Editor’s picks: Ocean fossils on the highest mountains; plus, Trump’s surprising first 100 days
Watch the video: The rise of the Himalayas affected more than just the immediate area. Turns out, we may have them to thank for everything from the rise of giant flightless birds in Madagascar; to the disappearance of plants from Antarctica; to the expansion of the great grasslands of North America, and more. PBS Eons reports.
Not what investors were expecting
Wall Street may have expected bull markets in President Donald Trump’s first 100 days in office, but got intense volatility and uncertainty instead. Sarah Hansen writes for Morningstar that the announcement on April 2 stunned investors with the scope and scale of new reciprocal tariffs announced for dozens of U.S. trading partners. “Stocks plunged, the dollar and U.S. government bonds slid, and investors sought safety in gold. The ‘worst since’ superlatives that accompanied the market’s declines harkened back to the collapse that accompanied the onset of the Covid-19 pandemic in 2020.” In this report headlined 9 Charts on Trump’s First 100 Days in the Markets, Hansen looks at U.S. stock market performance (see chart above), volatility, and Treasury yields, as well as gold and bitcoin. According to the report, “Amid the dramatic headlines and market turmoil, there was one market trend that was perhaps most important to investors: Diversified portfolios were better at riding out the storm.”

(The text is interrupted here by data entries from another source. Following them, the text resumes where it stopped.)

-- ==== Sys2Proof/Machine/Armature.lean ====
section
/-! DEFINITION. The Armatures: nodes and leaves and their checks, the path of a ray from its home through visits, sphere tracing
and speculative fetches (R422–R440, R457–R483). -/
namespace Sys2Proof.Machine

def State.armCount (s : State) (a i n : Nat) : State := s.updArm a fun x => { x with cnt := x.cnt.modify i (· + n) }

/-- Box tests (i = 1) or triangle tests (i = 2) of an Armature for a context (R484, R597). -/
def State.armTests (s : State) (a i c n : Nat) : State :=
  (s.armCount a i n).updArm a fun x => { x with acts := addAct x.acts c n }

/-! ## Residency and images -/

def State.armPart (s : State) (p : Nat) : ArmPart := s.arm.parts.getD p {}
def State.updArmPart (s : State) (p : Nat) (f : ArmPart → ArmPart) : State :=
  s.updArms fun e => { e with parts := e.parts.modify p f }

/-- The owner of a subtree of a partition; none: its residency entry is not valid (R452, R488). -/
def State.owner (s : State) (p sub : Nat) : Option Nat := ((s.armPart p).res.find? (·.sub == sub)).map (·.owner)

def State.image? (s : State) (id : Nat) : Option Image_ := s.arm.images.find? (·.id == id)

/-- SRAM entries of an Armature that images hold (R443). -/
def State.imageEntries (s : State) (a : Nat) : Nat :=
  ((s.arm.images.filter (·.homes.contains a)).map fun i => i.budget + 1).foldl (· + ·) 0

/-- Partitions that own subtrees at an Armature, in ascending order (R458). -/
def State.storeParts (s : State) (a : Nat) : List Nat :=
  (List.range 32).filter fun p => (s.armPart p).res.any (·.owner == a)

/-- A partition's share of an Armature's node store in 64-byte entries (R458). -/
def State.storeShare (s : State) (a p : Nat) : Nat :=
  let ps := s.storeParts a
  let i := ps.findIdx (· == p)
  let room := 12288 - s.imageEntries a
  if i ≥ ps.length then 0 else room / ps.length + b2n (i < room % ps.length)

/-- The lines of a partition that its share holds, newest first, and those of the others (R458). -/
def storeFit (l : List StoreLine) (part share : Nat) : List StoreLine :=
  (l.foldl (fun (acc : List StoreLine × Nat) x =>
    if x.part != part then (acc.1 ++ [x], acc.2)
    else if acc.2 + x.size ≤ share then (acc.1 ++ [x], acc.2 + x.size) else (acc.1, share)) ([], 0)).1

/-- Put a node or leaf at the front of the store; the partition's oldest leave when its share is full (R458, R482). -/
def storePut (l : List StoreLine) (n : StoreLine) (share : Nat) : List StoreLine :=
  storeFit (n :: l.filter fun x => !(x.part == n.part && x.pa == n.pa)) n.part share

/-- A node store keeps what its partitions' shares hold, after images, a move or a RELOAD have changed them (R458). -/
def State.storeTrim (s : State) (a : Nat) : State :=
  s.updArm a fun y => { y with store := (List.range 32).foldl (fun l p => storeFit l p (s.storeShare a p)) y.store }

/-- Bytes at a physical address as they stand at the device cache or HBM, without an access being counted. -/
def MemSys.peek (m : MemSys) (slot pa n : Nat) : List Byte :=
  (List.range n).flatMap fun i =>
    match m.dc.find? fun e => e.info.line == (pa + i) / 128 && e.key == slot with
    | some e => readCells e.info m.dcData (pa + i) 1
    | none => (m.readHbm slot (pa + i) 1).1

/-- The subtree ID of a node. -/
def nodeSelf (d : List Byte) : Nat := field d 58 2 % 4096

/-- Where the bytes of a node or leaf lie: runs of physical addresses, one for each page it touches, each of DEVICE memory with READ permission
(R439). -/
def State.nodeRuns (s : State) (a c va n : Nat) : State × Except XErr (List (Nat × Nat)) :=
  let one (s : State) (va n : Nat) : State × Except XErr (Nat × Nat) :=
    match s.resolve (.armature a) c va n .load with
    | (s, .error e) => (s, .error e)
    | (s, .ok (l, pa)) => (s, if l.typ != 0 then .error .permission else .ok (pa, n))
  let k := min n (4096 - va % 4096)
  match one s va k with
  | (s, .error e) => (s, .error e)
  | (s, .ok r) =>
    if k == n then (s, .ok [r])
    else match one s (va + k) (n - k) with
      | (s, .error e) => (s, .error e)
      | (s, .ok q) => (s, .ok [r, q])

/-- Read runs through the device cache under a key slot: the bytes, and the DETAIL of a poisoned one. -/
def State.readRuns (s : State) (c key : Nat) (eff : Option Nat) : List (Nat × Nat) → State × Except XErr (List Byte)
  | [] => (s, .ok [])
  | (pa, n) :: rest =>
    let s := s.each ((List.range ((pa % 128 + n + 127) / 128)).map (pa / 128 + ·)) fun l s => s.pcNow 0 key l eff c
    let (m, b, bad) := s.mem.readMany key (n / 128 + 2) pa n
    let s := { s with mem := m }
    if bad then (s, .error (.poison (m.poisonUnit key pa n)))
    else match s.readRuns c key eff rest with
      | (s, .error e) => (s, .error e)
      | (s, .ok r) => (s, .ok (b ++ r))

/-- Read a node (of 128 bytes) or a leaf of n bytes for an Armature: from its node store, or through the device cache, after which the store
of the owner of its subtree holds it (R439, R458). `sub`: the subtree of a leaf; that of a node is its SELF. -/
def State.nodeRead (s : State) (a c va n sub : Nat) (eff : Option Nat) : State × Except XErr (List Byte) :=
  match s.nodeRuns a c va n with
  | (s, .error e) => (s, .error e)
  | (s, .ok runs) =>
    let p := (s.ctx c).part
    let pa := (runs.headD (0, 0)).1
    match (s.armOf a).store.find? fun x => x.part == p && x.pa == pa && x.size == ceilDiv n 64 with
    | some x =>
      let s := if x.spec then s.armCount a 10 1 else s
      let s := s.updArm a fun y => { y with store := y.store.map fun z => if z == x then { z with spec := false } else z }
      (s.armCount a 8 1, .ok (runs.flatMap fun r => s.mem.peek p r.1 r.2))
    | none =>
      match (s.armCount a 7 1).readRuns c p eff runs with
      | (s, .error e) => (s, .error e)
      | (s, .ok b) =>
        let sub := if n == 128 then nodeSelf b else sub
        if s.owner p sub != some a then (s, .ok b)
        else
          let line : StoreLine := { part := p, sub := sub, pa := pa, size := ceilDiv n 64, spec := false }
          (s.updArm a fun y => { y with store := storePut y.store line (s.storeShare a p) }, .ok b)

/-! ## Nodes and leaves (R426–R438) -/

/-- A child of a node: its kind, triangle count, VA, subtree and box as six FP32 codes (lo x y z, hi x y z). -/
structure Kid where
  idx : Nat
  kind : Nat
  tris : Nat
  va : Nat
  sub : Nat
  box : List Nat

/-- A bound of a child's box on an axis, one rounding (R427). -/
def boxBound (up : Bool) (origin exp code : Nat) : Nat :=
  (FVal.plus (fv origin) (.fin false code ((exp : Int) - 127))).to32 (if up then .up else .down)

/-- The used children of a node (R426–R428). -/
def nodeKids (d : List Byte) : List Kid :=
  (List.range (field d 15 1 % 8)).map fun i =>
    let k := field d (52 + i) 1
    let bound (up : Bool) (a : Nat) : Nat :=
      boxBound up (field d (4 * a) 4) (field d (12 + a) 1) (field d (16 + 6 * i + a + 3 * b2n up) 1)
    { idx := i, kind := k % 8, tris := bits k 3 3 + 1, va := field d (64 + 8 * i) 8, sub := field d (112 + 2 * i) 2 % 4096
      box := (List.range 3).map (bound false) ++ (List.range 3).map (bound true) }

/-- A node that breaks R426–R430: reserved bits and values, COUNT, boxes, alignment, unused children, subtree IDs. -/
def nodeBad (d : List Byte) : Bool :=
  let count := field d 15 1
  let kid (i : Nat) : Bool :=
    let k := field d (52 + i) 1
    let kind := k % 8
    let va := field d (64 + 8 * i) 8
    let sub := field d (112 + 2 * i) 2
    kind ≥ 5 || bits k 6 2 != 0 || (kind != 1 && bits k 3 3 != 0) || va % (if kind == 0 then 128 else 64) != 0 || sub ≥ 4096
      || (kind != 0 && sub != nodeSelf d)
      || (List.range 3).any fun a => field d (16 + 6 * i + a) 1 > field d (19 + 6 * i + a) 1
  let unused (i : Nat) : Bool :=
    field d (16 + 6 * i) 6 != 0 || field d (52 + i) 1 != 0 || field d (64 + 8 * i) 8 != 0 || field d (112 + 2 * i) 2 != 0
  (List.range 3).any (fun a => field d (12 + a) 1 == 0 || field d (12 + a) 1 == 255) || count < 1 || count > 6
    || field d 58 2 ≥ 4096 || field d 60 4 != 0 || field d 124 4 != 0
    || (List.range 6).any fun i => if i < count then kid i else unused i

/-- Bytes of a leaf of a kind (R432, R434, R436, R437). -/
def leafBytes (kind tris : Nat) : Nat := if kind == 1 then 16 + 36 * tris else 64

/-- A field is finite and above 0. -/
def positive (v : Nat) : Bool := match fv v with
  | .fin n m _ => !n && m != 0
  | _ => false

/-- A leaf that breaks R432–R437, subtree validity apart. -/
def leafBad (kind : Nat) (d : List Byte) : Bool :=
  match kind with
  | 1 => !zeroBytes d 6 10
  | 2 => field d 48 8 % 128 != 0 || field d 61 2 ≥ 4096 || field d 63 1 != 0
  | 3 => !positive (field d 12 4) || field d 16 8 % 64 != 0 || !zeroBytes d 30 2 || !positive (field d 32 4)
      || !(fv (field d 32 4)).le (.fin false 1 (-1)) || !positive (field d 36 4) || !(fv (field d 36 4)).le (.fin false 1 0)
      || !zeroBytes d 40 24
  | _ => !zeroBytes d 6 58

/-- The fault of a traversal; the ray's context is killed (R440). -/
def State.rayFault (s : State) (a : Nat) (r : Ray) (code va detail : Nat) : State :=
  s.raise { code := code, ctx := r.ctx, unit := 4, unitId := a, addr := va, detail := detail, valid := 0x01, tag := r.d.tag }

def State.rayErr (s : State) (a : Nat) (r : Ray) (va : Nat) (e : XErr) : State :=
  s.rayFault a r e.code va (match e with | .poison st => st | _ => 0)

/-! ## Candidates (R465, R466) -/

/-- a comes before b among candidates: T, INSTANCE, PRIM, then status (R465). -/
def Cand.before (a b : Cand) : Bool :=
  (fv a.t).lt (fv b.t)
    || (!(fv b.t).lt (fv a.t) && [a.inst, a.prim, a.status] < [b.inst, b.prim, b.status])

/-- The T up to which a ray still looks. -/
def tcurOf (r : Ray) (best : Option Cand) : Nat := (best.map (·.t)).getD r.tmax

/-- A candidate within [tmin, tcur] replaces the best one if it comes before it; in any-hit mode the first stays (R465, R466). -/
def Visit.offer (v : Visit) (c : Cand) : Visit :=
  if !(fv v.ray.tmin).le (fv c.t) || !(fv c.t).le (fv (tcurOf v.ray v.best)) then v
  else
    match v.best with
    | none => { v with best := some c }
    | some b => if !v.ray.d.anyHit && c.before b then { v with best := some c } else v

/-- A ray in its world or in a child tree. -/
def Ray.space (r : Ray) (inst : Option InstRef) : RaySp :=
  let w : RaySp := { o := r.org.map fv, d := r.dir.map fv }
  match inst with
  | none => w
  | some i => transformRay i.xform w

def instId (i : Option InstRef) : Nat := (i.map (·.id)).getD 0xFFFFFFFF

/-- A child box against a visit's ray. -/
def Visit.box (v : Visit) (inst : Option InstRef) (b : List Nat) : Option (Nat × Nat) :=
  boxTest (v.ray.space inst) ((b.take 3).map fv) ((b.drop 3).map fv) v.ray.tmin (tcurOf v.ray v.best) v.ray.tmax

/-- Sort entries by distance, ties to the lower child index, which is their order (R462). -/
def byDist (l : List PEntry) : List PEntry :=
  l.foldl (fun out x =>
    (out.takeWhile fun y => (fv y.dist).le (fv x.dist)) ++ [x] ++ out.dropWhile fun y => (fv y.dist).le (fv x.dist)) []

/-! ## The steps of a visit (R461–R464) -/

/-- Whether an Armature holds an entry: the image, the subtree, or a root whose owner is not yet known (R460–R462). -/
def State.holds (s : State) (a : Nat) (r : Ray) (e : PEntry) : Bool :=
  match e.image with
  | some (i, _) => (s.image? i).any (·.homes.contains a)
  | none => e.sub == 4096 || s.owner (s.ctx r.ctx).part e.sub == some a

/-- Where the home sends an entry: the subtree's owner, or the first home of the image (R461). -/
def State.destOf (s : State) (r : Ray) (e : PEntry) : Option Nat :=
  match e.image with
  | some (i, _) => (s.image? i).bind (·.homes.head?)
  | none => s.owner (s.ctx r.ctx).part e.sub

/-- Whether an Armature holds an entry for a visit: as above, or it is of a subtree that the Armature owned when the visit began there, which
runs to completion (R457). -/
def State.visitHolds (s : State) (a : Nat) (v : Visit) (e : PEntry) : Bool :=
  s.holds a v.ray e || (e.image.isNone && v.keep.contains e.sub)

/-- The decoded image box of a child in its entry's grid box (R445). Where a bound of the grid box is infinite, so that its step is, the sum
of R445 has no value for some codes: the box then decodes to one that encloses everything on that side, as R446 asks. -/
def gridBox (grid codes : List Nat) : List Nat :=
  let step (a : Nat) : FVal :=
    fv ((FVal.div (FVal.sub (fv (grid.getD (3 + a) 0)) (fv (grid.getD a 0))) (.fin false 255 0)).to32 .up)
  let at_ (up : Bool) (a q : Nat) : Nat :=
    let l := fv (grid.getD a 0)
    match if q == 0 then l else FVal.plus l (FVal.mul (.fin false q 0) (step a)) with
    | .nan => fp32.inf (!up)
    | x => x.to32 (if up then .up else .down)
  ((List.range 3).map fun a => at_ false a (codes.getD a 0)) ++ (List.range 3).map fun a => at_ true a (codes.getD (3 + a) 0)

/-- Visit an entry of an image: test the masked children, push the entries that pass and one frontier entry (R462, R463). -/
def Visit.imageStep (v : Visit) (img : Nat) (x : ImgEntry) (e : PEntry) : Visit × Nat × Bool :=
  let kids := x.kids.filter fun k => bitAt e.mask k.idx
  let pass := kids.filterMap fun k => (v.box e.inst (gridBox x.grid k.codes)).map fun d => (k, d.1)
  let inner := pass.filterMap fun (k, d) => k.entry.map fun n =>
    ({ va := 0, sub := 4096, image := some (img, n), dist := d, inst := e.inst, depth := e.depth + 1 } : PEntry)
  let front := pass.filter fun (k, _) => k.entry.isNone
  let fe := match front with
    | [] => []
    | (_, d) :: r =>
      [({ va := x.va, sub := x.sub, image := none, dist := r.foldl (fun m y => minCode m y.2) d
          mask := front.foldl (fun m y => m + 2 ^ y.1.idx) 0, inst := e.inst, depth := e.depth, front := true } : PEntry)]
  ({ v with stack := byDist (fe ++ inner) ++ v.stack, found := v.found || !front.isEmpty }, kids.length, !front.isEmpty)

Latest findings: New research, studies and projects

Green innovation under pressure
As the impacts of climate change intensify, firms must overcome the technical challenges of emission reduction while coping with damage from frequent disasters, according to the authors of Green Innovation Under Pressure. This paper provides novel evidence on how firms adjust the pace and direction of their innovation in response to costly physical disasters. From the abstract: “Leveraging granular data on the joint spatial distribution of climate hazards and economic activity across the U.S., we do not find firms exposed to acute physical risks cut their R&D expenditure after disaster shocks. Instead, our patent analysis reveals a subsequent shift in these firms’ innovation efforts toward green technologies.” Authors: Xintong Li, University of California San Diego; and Anindo Sarkar, University of California San Diego - Rady School of Management
More of the latest research:

Words to live by . . . .
“You cannot improve on it. The ages have been at work on it, and man can only mar it.” — Theodore Roosevelt, known as the “conservation president,” in a speech about the Grand Canyon.